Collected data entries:
=== Begin Enclosure ===
-- ==== Sys2Proof/Laws/State.lean ====
section
/-! SUPPORT. What each update of State leaves in each field: one lemma per field per update, so that no proof unfolds
a record update. -/

namespace Sys2Proof.Machine

@[simp] theorem State.respond_addr (st : Status) (d : List Byte) (s : State) : (s.respond st d).addr = s.addr := rfl
@[simp] theorem State.respond_cmd (st : Status) (d : List Byte) (s : State) : (s.respond st d).cmd = s.cmd := rfl
@[simp] theorem State.respond_bits (st : Status) (d : List Byte) (s : State) : (s.respond st d).bits = s.bits := rfl
@[simp] theorem State.respond_busy (st : Status) (d : List Byte) (s : State) : (s.respond st d).busy = s.busy := rfl
@[simp] theorem State.respond_mode (st : Status) (d : List Byte) (s : State) : (s.respond st d).mode = s.mode := rfl
@[simp] theorem State.respond_rem (st : Status) (d : List Byte) (s : State) : (s.respond st d).rem = s.rem := rfl
@[simp] theorem State.respond_pos (st : Status) (d : List Byte) (s : State) : (s.respond st d).pos = s.pos := rfl
@[simp] theorem State.respond_line (st : Status) (d : List Byte) (s : State) : (s.respond st d).line = s.line := rfl
@[simp] theorem State.respond_tmrArmed (st : Status) (d : List Byte) (s : State) : (s.respond st d).tmrArmed = s.tmrArmed := rfl
@[simp] theorem State.respond_tmrDur (st : Status) (d : List Byte) (s : State) : (s.respond st d).tmrDur = s.tmrDur := rfl
@[simp] theorem State.respond_params (st : Status) (d : List Byte) (s : State) : (s.respond st d).params = s.params := rfl
@[simp] theorem State.respond_inputs (st : Status) (d : List Byte) (s : State) : (s.respond st d).inputs = s.inputs := rfl
@[simp] theorem State.respond_response (st : Status) (d : List Byte) (s : State) : (s.respond st d).response = some ⟨st, d⟩ := rfl
@[simp] theorem State.respond_freeIdx (st : Status) (d : List Byte) (s : State) : (s.respond st d).freeIdx = s.freeIdx := rfl

@[simp] theorem State.silent_addr (s : State) : (s.silent).addr = s.addr := rfl
@[simp] theorem State.silent_cmd (s : State) : (s.silent).cmd = s.cmd := rfl
@[simp] theorem State.silent_bits (s : State) : (s.silent).bits = s.bits := rfl
@[simp] theorem State.silent_busy (s : State) : (s.silent).busy = s.busy := rfl
@[simp] theorem State.silent_mode (s : State) : (s.silent).mode = s.mode := rfl
@[simp] theorem State.silent_rem (s : State) : (s.silent).rem = s.rem := rfl
@[simp] theorem State.silent_pos (s : State) : (s.silent).pos = s.pos := rfl
@[simp] theorem State.silent_line (s : State) : (s.silent).line = s.line := rfl
@[simp] theorem State.silent_tmrArmed (s : State) : (s.silent).tmrArmed = s.tmrArmed := rfl
@[simp] theorem State.silent_tmrDur (s : State) : (s.silent).tmrDur = s.tmrDur := rfl
@[simp] theorem State.silent_params (s : State) : (s.silent).params = s.params := rfl
@[simp] theorem State.silent_inputs (s : State) : (s.silent).inputs = s.inputs := rfl
@[simp] theorem State.silent_response (s : State) : (s.silent).response = none := rfl
@[simp] theorem State.silent_freeIdx (s : State) : (s.silent).freeIdx = s.freeIdx := rfl

@[simp] theorem State.arm_addr (d : Dur) (s : State) : (s.arm d).addr = s.addr := rfl
@[simp] theorem State.arm_cmd (d : Dur) (s : State) : (s.arm d).cmd = s.cmd := rfl
@[simp] theorem State.arm_bits (d : Dur) (s : State) : (s.arm d).bits = s.bits := rfl
@[simp] theorem State.arm_busy (d : Dur) (s : State) : (s.arm d).busy = s.busy := rfl
@[simp] theorem State.arm_mode (d : Dur) (s : State) : (s.arm d).mode = s.mode := rfl
@[simp] theorem State.arm_rem (d : Dur) (s : State) : (s.arm d).rem = s.rem := rfl
@[simp] theorem State.arm_pos (d : Dur) (s : State) : (s.arm d).pos = s.pos := rfl
@[simp] theorem State.arm_line (d : Dur) (s : State) : (s.arm d).line = s.line := rfl
@[simp] theorem State.arm_tmrArmed (d : Dur) (s : State) : (s.arm d).tmrArmed = true := rfl
@[simp] theorem State.arm_tmrDur (d : Dur) (s : State) : (s.arm d).tmrDur = d := rfl
@[simp] theorem State.arm_params (d : Dur) (s : State) : (s.arm d).params = s.params := rfl
@[simp] theorem State.arm_inputs (d : Dur) (s : State) : (s.arm d).inputs = s.inputs := rfl
@[simp] theorem State.arm_response (d : Dur) (s : State) : (s.arm d).response = s.response := rfl
@[simp] theorem State.arm_freeIdx (d : Dur) (s : State) : (s.arm d).freeIdx = s.freeIdx := rfl

@[simp] theorem State.disarm_addr (s : State) : (s.disarm).addr = s.addr := rfl
@[simp] theorem State.disarm_cmd (s : State) : (s.disarm).cmd = s.cmd := rfl
@[simp] theorem State.disarm_bits (s : State) : (s.disarm).bits = s.bits := rfl
@[simp] theorem State.disarm_busy (s : State) : (s.disarm).busy = s.busy := rfl
@[simp] theorem State.disarm_mode (s : State) : (s.disarm).mode = s.mode := rfl
@[simp] theorem State.disarm_rem (s : State) : (s.disarm).rem = s.rem := rfl
@[simp] theorem State.disarm_pos (s : State) : (s.disarm).pos = s.pos := rfl
@[simp] theorem State.disarm_line (s : State) : (s.disarm).line = s.line := rfl
@[simp] theorem State.disarm_tmrArmed (s : State) : (s.disarm).tmrArmed = false := rfl
@[simp] theorem State.disarm_tmrDur (s : State) : (s.disarm).tmrDur = s.tmrDur := rfl
@[simp] theorem State.disarm_params (s : State) : (s.disarm).params = s.params := rfl
@[simp] theorem State.disarm_inputs (s : State) : (s.disarm).inputs = s.inputs := rfl
@[simp] theorem State.disarm_response (s : State) : (s.disarm).response = s.response := rfl
@[simp] theorem State.disarm_freeIdx (s : State) : (s.disarm).freeIdx = s.freeIdx := rfl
=== End Enclosure ===
### WHAT IS REQUIRED
Pick out the lines above that hold the string "params" and show them.

### EXERCISE RESULT
@[simp] theorem State.respond_params (st : Status) (d : List Byte) (s : State) : (s.respond st d).params = s.params := rfl
@[simp] theorem State.silent_params (s : State) : (s.silent).params = s.params := rfl
@[simp] theorem State.arm_params (d : Dur) (s : State) : (s.arm d).params = s.params := rfl
@[simp] theorem State.disarm_params (s : State) : (s.disarm).params = s.params := rfl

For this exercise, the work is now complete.